REQUIREMENT ▸ Take from the records below each line that holds "have".

THE INPUT ▸

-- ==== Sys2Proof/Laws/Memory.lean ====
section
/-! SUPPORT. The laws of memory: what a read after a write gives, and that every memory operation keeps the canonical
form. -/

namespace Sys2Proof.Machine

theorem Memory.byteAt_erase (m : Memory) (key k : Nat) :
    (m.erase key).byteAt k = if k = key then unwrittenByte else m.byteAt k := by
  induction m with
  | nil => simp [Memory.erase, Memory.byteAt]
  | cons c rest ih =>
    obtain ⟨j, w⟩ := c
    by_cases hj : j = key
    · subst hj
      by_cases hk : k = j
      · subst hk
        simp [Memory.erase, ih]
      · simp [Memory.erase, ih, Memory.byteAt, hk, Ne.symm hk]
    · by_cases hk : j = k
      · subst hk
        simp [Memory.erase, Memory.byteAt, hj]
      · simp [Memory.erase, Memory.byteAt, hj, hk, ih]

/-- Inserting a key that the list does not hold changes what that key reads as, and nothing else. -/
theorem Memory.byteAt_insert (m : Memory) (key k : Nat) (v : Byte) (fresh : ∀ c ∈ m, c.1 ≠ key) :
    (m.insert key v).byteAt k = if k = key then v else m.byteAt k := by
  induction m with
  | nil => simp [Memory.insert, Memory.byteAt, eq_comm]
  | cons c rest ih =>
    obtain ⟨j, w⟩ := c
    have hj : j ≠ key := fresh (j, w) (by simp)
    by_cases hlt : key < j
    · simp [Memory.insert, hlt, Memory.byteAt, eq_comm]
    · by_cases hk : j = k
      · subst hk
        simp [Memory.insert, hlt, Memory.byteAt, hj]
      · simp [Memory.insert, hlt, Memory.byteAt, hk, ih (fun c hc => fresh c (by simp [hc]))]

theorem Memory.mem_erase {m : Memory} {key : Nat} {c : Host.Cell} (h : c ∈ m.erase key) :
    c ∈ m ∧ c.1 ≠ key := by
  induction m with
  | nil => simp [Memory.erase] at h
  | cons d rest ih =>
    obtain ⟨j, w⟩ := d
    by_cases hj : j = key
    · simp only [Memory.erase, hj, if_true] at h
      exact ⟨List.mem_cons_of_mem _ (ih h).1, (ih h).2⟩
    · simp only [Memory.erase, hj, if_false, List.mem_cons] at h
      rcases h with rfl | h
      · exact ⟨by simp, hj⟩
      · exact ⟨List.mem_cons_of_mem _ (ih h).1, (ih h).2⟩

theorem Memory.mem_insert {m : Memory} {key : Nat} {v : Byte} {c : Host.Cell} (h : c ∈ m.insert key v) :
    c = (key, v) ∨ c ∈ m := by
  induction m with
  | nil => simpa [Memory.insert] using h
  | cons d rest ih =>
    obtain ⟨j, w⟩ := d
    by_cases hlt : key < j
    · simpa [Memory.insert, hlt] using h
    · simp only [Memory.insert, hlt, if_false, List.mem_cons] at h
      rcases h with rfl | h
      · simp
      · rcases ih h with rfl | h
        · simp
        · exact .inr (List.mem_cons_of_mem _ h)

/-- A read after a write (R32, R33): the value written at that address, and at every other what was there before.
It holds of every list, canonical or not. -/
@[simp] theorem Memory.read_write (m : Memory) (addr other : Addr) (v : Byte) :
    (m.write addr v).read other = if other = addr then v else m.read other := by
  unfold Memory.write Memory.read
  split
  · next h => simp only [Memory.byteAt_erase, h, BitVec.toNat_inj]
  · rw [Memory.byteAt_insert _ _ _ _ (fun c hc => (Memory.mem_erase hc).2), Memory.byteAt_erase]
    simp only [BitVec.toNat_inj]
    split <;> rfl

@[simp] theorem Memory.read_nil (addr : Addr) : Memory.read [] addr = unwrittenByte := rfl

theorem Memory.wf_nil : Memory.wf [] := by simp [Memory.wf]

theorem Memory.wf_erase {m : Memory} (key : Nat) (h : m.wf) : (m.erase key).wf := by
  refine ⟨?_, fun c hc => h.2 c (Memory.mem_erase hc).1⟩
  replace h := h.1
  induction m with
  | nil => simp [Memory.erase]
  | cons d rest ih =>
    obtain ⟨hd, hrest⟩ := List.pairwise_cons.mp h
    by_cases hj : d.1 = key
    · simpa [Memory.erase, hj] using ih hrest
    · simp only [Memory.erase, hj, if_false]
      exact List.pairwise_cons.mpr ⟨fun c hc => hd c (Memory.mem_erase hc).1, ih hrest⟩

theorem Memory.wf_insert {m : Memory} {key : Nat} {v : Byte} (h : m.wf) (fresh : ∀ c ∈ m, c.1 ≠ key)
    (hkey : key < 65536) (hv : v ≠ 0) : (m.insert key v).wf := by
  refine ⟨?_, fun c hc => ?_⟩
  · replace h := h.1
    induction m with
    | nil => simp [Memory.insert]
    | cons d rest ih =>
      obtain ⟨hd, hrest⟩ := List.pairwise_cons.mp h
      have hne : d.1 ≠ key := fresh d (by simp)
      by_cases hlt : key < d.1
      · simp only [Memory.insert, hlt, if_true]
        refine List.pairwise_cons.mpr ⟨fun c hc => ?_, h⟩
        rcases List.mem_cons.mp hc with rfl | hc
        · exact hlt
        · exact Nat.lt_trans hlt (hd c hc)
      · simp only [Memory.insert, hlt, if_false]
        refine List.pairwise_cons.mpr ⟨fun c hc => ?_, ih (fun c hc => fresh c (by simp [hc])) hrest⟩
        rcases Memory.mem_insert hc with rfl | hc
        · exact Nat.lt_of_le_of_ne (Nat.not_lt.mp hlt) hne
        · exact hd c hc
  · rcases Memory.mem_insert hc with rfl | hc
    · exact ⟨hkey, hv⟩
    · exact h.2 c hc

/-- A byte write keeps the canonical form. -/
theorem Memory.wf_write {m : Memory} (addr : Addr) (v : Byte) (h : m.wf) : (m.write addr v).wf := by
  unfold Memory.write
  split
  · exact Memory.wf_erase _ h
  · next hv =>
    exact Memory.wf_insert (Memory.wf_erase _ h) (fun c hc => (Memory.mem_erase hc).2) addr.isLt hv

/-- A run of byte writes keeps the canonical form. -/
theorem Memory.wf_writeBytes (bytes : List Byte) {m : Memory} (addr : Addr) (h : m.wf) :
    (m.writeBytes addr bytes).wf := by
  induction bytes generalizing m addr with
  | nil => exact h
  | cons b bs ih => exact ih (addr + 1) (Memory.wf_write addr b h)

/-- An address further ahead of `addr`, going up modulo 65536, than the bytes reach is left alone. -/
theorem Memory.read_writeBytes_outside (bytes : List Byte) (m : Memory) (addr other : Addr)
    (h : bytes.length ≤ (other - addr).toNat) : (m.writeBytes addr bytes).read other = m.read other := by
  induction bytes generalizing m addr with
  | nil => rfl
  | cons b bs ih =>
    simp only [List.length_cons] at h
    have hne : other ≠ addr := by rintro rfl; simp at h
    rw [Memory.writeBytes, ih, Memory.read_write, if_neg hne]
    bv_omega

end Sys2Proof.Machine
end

WRITTEN SOLUTION ▸
    have hj : j ≠ key := fresh (j, w) (by simp)
      have hne : d.1 ≠ key := fresh d (by simp)
    have hne : other ≠ addr := by rintro rfl; simp at h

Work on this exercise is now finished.